Старый священник был родственником Крюшо и, следовательно, крюшотист. Аббат Крюшо убедил его поговорить с Евгенией о необходимости вступить в брак, указывая на требования религии. Евгения думала, что старик пришел за пятьюстами франками на бедных, которые по желанию Евгении выдавались в разные сроки. Нанете приказано было сходить за деньгами; но священник, улыбнувшись, сказал ей:
— Сударыня, я пришел поговорить с вами о бедной девушке, о которой жалеет весь город и которая, заботясь о всех несчастных, но не заботясь о самой себе, не исполняет всех христианских обязанностей.
— Батюшка, я не в состоянии думать о ближнем в эту минуту; я сама очень несчастна и жажду от вас утешений религии, жажду слышать слова Божия и насладиться пищей Христовой.
— Так, сударыня; но, говоря о той бедной девице, мы в то же время будем говорить и о вас. Слушайте: чтобы спасти себя, нужно вам или отречься от мира, или жить по законам его, повиноваться своей земной участи либо своему небесному призванию.

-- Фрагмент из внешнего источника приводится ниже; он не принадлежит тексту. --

/-- No word of the table spells a command. -/
theorem test_no_word_spells_a_command : decodeTableWord 8 0 = none := by decide

/-! ### A concrete state for the hypotheses of every statement, clause by clause -/

/-- What a test says of a record, where there is one. -/
theorem of_all {α : Type} {o : Option α} {p : α → Prop} [DecidablePred p] (h : o.all (fun a => decide (p a)) = true) :
    ∀ x, o = some x → p x := by
  rintro x rfl
  simpa using h

/-- Below, a parser that answers: `toOption = some a` says `= .ok a`, and `isOk = false` that it answers an error. -/
theorem ok_of_toOption {α : Type} {x : Except Result α} {a : α} (h : x.toOption = some a) : x = .ok a := by
  cases x <;> cases h; rfl

/-- The office of a controller changed. -/
def withOffice (c : Ctl) (f : Office → Office) : Ctl := { c with office := f c.office }

/-- A reply, a notice and a first fault. -/
def aReply : Reply := { kind := 0x31#8, tag := 1#8, result := .done, content := .nothing }
def aNotice : Notice := { minute := 5, clockUnset := false, content := .trip .h2 .landing 500 767500 0 }
def aFault : FaultReport := { cause := .gaugeLost, object := .barometer, detail1 := some 99, detail2 := none }
def aFirst : FirstFault := { fault := aFault, minute := 5, clockUnset := false }

/-- A store operation in flight. -/
def yardStoring (work : StoreWork) (rollback : Bool) : Ctl :=
  { yard with
    office := { yard.office with outstanding := 1 }
    store := { yard.store with op := some { kind := 0x08#8, tag := 1#8, work := work, rollback := rollback } } }

theorem witness_admits : Ctl.reset.admits ∧ yard.admits ∧ (yardWith h2drawing).admits ∧ (yardOf d2running).admits ∧
    (withOffice yard fun o => { o with outstanding := 7 }).admits := by
  unfold Ctl.admits; decide +kernel

theorem witness_FramesAreClassified :
    ((0x00#8).toNat = 0 ∧ 0x40 ≤ (0x40#8).toNat) ∧
    (∀ k ∈ [0x07#8, 0x3F#8], 1 ≤ k.toNat ∧ k.toNat ≤ 0x3F ∧ ∀ e ∈ requestLengths, e.1 ≠ k.toNat) ∧
    ((0x08, 21, 59) ∈ requestLengths ∧ (List.replicate 20 0#8).length < 21 ∧ 59 < (List.replicate 60 0#8).length) := by
  decide +kernel

theorem witness_RequestsNotTaken :
    (Instr.clearFault 1#8 [2#8]).request? = some (0x31#8, 1#8, [2#8]) ∧ { yard with powered := false }.powered = false ∧
    (withOffice yard fun o => { o with restart := some ⟨none, true⟩ }).office.restart.isSome = true ∧
    8 ≤ (withOffice yard fun o => { o with outstanding := 8 }).office.outstanding := by decide +kernel

/-- The framer part of a body of a single byte: its last byte is good or not. -/
theorem witness_TheFramerTakesBytes :
    yard.powered = true ∧ yard.office.framer = .hunting ∧ ([1#8] : List Byte).length + 1 < 2 + 2 ∧
    (let kept := ((officeFrame 0x31#8 5#8 []).drop 2).take 3
     kept.length + 1 = 2 + 2 ∧ officeCheckGood 2 (kept ++ [0#8]) = false ∧
       officeCheckGood 2 (kept ++ ((officeFrame 0x31#8 5#8 []).drop 5)) = true ∧
       kept ++ ((officeFrame 0x31#8 5#8 []).drop 5) = 0x31#8 :: 5#8 :: (officeFrame 0x31#8 5#8 []).drop 4) := by
  decide +kernel

theorem witness_OfficeFramesAreHeard :
    yard.office.framer = .hunting ∧ (List.replicate 240 0#8).length ≤ 240 ∧
    [(checkBytes [2#8, 0x31#8, 5#8]).getD 0 0#8, (checkBytes [2#8, 0x31#8, 5#8]).getD 1 0#8] =
      checkBytes [2#8, 0x31#8, 5#8] ∧ [0#8, 0#8] ≠ checkBytes [2#8, 0x31#8, 5#8] := by decide +kernel

theorem witness_TheTransmitterSends :
    yard.powered = true ∧ yard.office.sending = none ∧ yard.office.replies = [] ∧ yard.office.queue = [] ∧
    yard.office.restart = none ∧
    (withOffice yard fun o => { o with sending := some (.reply aReply) }).office.sending = some (.reply aReply) ∧
    (withOffice yard fun o => { o with sending := some (.notice aNotice 255 true) }).office.sending.isSome = true ∧
    (withOffice yard fun o => { o with replies := [aReply] }).office.replies = aReply :: [] ∧
    (withOffice yard fun o => { o with queue := [aNotice] }).office.queue = aNotice :: [] ∧
    (withOffice yard fun o => { o with restart := some ⟨some 3#8, false⟩ }).office.restart.isSome = true := by
  decide +kernel

theorem witness_NoticesAreQueued :
    yard.office.gate = false ∧
    (∀ n ∈ [0, 15], (withOffice yard fun o => { o with gate := true, queue := List.replicate n aNotice }).office.gate =
      true ∧ (List.replicate n aNotice).length < 16) ∧ 16 ≤ (List.replicate 16 aNotice).length := by decide +kernel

— Ах, батюшка, да будут благословенными приход ваш в дом мой и поучения ваши; да, я оставлю мир и стану жить для Всевышнего в тишине и одиночестве.
— Но о многом нужно подумать, прежде чем вы примете одно из двух решений: супружество — жизнь, монашество — смерть.
— Ну так смерть же, смерть как можно скорее, отец мой! — воскликнула она с ужасающей быстротой.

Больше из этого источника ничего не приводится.